RECORD EXCERPTS
========

-- ==== Sys2Proof/Machine/Sequence.lean ====
section
/-! DEFINITION. The start of a sequence: its range, the structure check, the guards, the Plan and the Rising set
(chapters 2 and 3). -/

namespace Sys2Proof.Machine

/-- The steps of a directory entry's range, in position order (R22). -/
def State.rangeOf (s : State) (e : DirEntry) : List PlanStep :=
  (List.range e.count).map fun p => ⟨e.first + p, p, s.stepAt (e.first + p)⟩

/-- What the structure check carries through the members of a group as written: how many it has, the agents of its
ORDERs and the lines of its LINEs. -/
structure GroupSeen where
  members : Nat
  agents  : List Addr
  lines   : List EnLine
  deriving DecidableEq, Repr

/-- The beginning of a group. -/
def GroupSeen.start : GroupSeen := ⟨0, [], []⟩

/-- The agent of an ORDER step's domain (R36). -/
def State.orderAgent (s : State) : Action → Option Addr
  | .order d _ _ => (s.config d).agent
  | .line _ _ _ _ | .awaitGood _ _ _ | .delay _ => none

/-- The line of a LINE step (R36). -/
def Action.enLine : Action → Option EnLine
  | .line _ l _ _ => some l
  | .order _ _ _ | .awaitGood _ _ _ | .delay _ => none

/-- The step breaks a condition of R36: fifth member; last step with join 1; second ORDER to an agent; second LINE on a
line; guarded last member of a group of two or more. -/
def breaksStructure (s : State) (last : Bool) (g : GroupSeen) (q : PlanStep) : Bool :=
  decide (4 ≤ g.members)
  || (last && q.step.join)
  || (s.orderAgent q.step.action).any (fun a => decide (a ∈ g.agents))
  || (q.step.action.enLine).any (fun l => decide (l ∈ g.lines))
  || (!q.step.join && decide (1 ≤ g.members) && decide (q.step.guard ≠ .always))

/-- The group seen after a step: a step with join 0 ends its group (R34). -/
def GroupSeen.next (s : State) (g : GroupSeen) (q : PlanStep) : GroupSeen :=
  if q.step.join then
    ⟨g.members + 1, (s.orderAgent q.step.action).toList ++ g.agents, q.step.action.enLine.toList ++ g.lines⟩
  else GroupSeen.start

/-- The first step that breaks a condition, in position order (R36). -/
def structureFault (s : State) (g : GroupSeen) : List PlanStep → Option Nat
  | [] => none
  | q :: rest =>
    if breaksStructure s rest.isEmpty g q then some q.index else structureFault s (GroupSeen.next s g q) rest

/-- Why a sequence is refused at its start (R35, R36). -/
inductive SequenceFault where
  | noSequence
  | badSequence (index : Nat)
  deriving DecidableEq, Repr

/-- The failing step index that a refusal carries (R37). -/
def SequenceFault.index : SequenceFault → Option Nat
  | .noSequence => none
  | .badSequence i => some i

/-- The checks of R35 and R36 on a sequence, and its steps if it passes. -/
def checkSequence (s : State) (k : Nat) : Except SequenceFault (List PlanStep) :=
  let e := s.dirEntry k
  if e.count = 0 then .error .noSequence
  else
    match structureFault s GroupSeen.start (s.rangeOf e) with
    | some i => .error (.badSequence i)
    | none => .ok (s.rangeOf e)

/-- A guard against a set of sources and a wake reason (R32). -/
def Guard.holds (g : Guard) (sources : SourceSet) (reason : Option Source) : Bool :=
  match g with
  | .always => true
  | .armed x => hasBit sources x
  | .notArmed x => !hasBit sources x
  | .reason x => decide (reason = some x)
  | .notReason x => decide (reason ≠ some x)

/-- The source that a wake reason is; POWER-RESTORE is none (R32). -/
def WakeReason.asSource : WakeReason → Option Source
  | .source x => some x
  | .powerRestore => none

/-- The Plan of the steps whose guards hold, with the entry's commit point (R44). -/
def planOf (steps : List PlanStep) (commit : Nat) (sources : SourceSet) (reason : Option Source) : Plan :=
  ⟨steps.filter fun q => q.step.guard.holds sources reason, 0, commit⟩

/-- The domains that a list of planned steps ends in ON for (R45). -/
def risingOf (steps : List PlanStep) : DomainSet :=
  setOf allDomains fun d => steps.any fun q => decide (q.step.action.endsOn = some d)

/-- The domains that a list of undo records restores ON for (R72). -/
def undoRisingOf (stack : List UndoRecord) : DomainSet :=
  setOf allDomains fun d => stack.any fun r => decide (r.action.restoresOn = some d)

end Sys2Proof.Machine
end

========

TASK
Please report how many lines of the entries above contain the string "condition". Reply with only the number.

EXERCISE ANSWER
2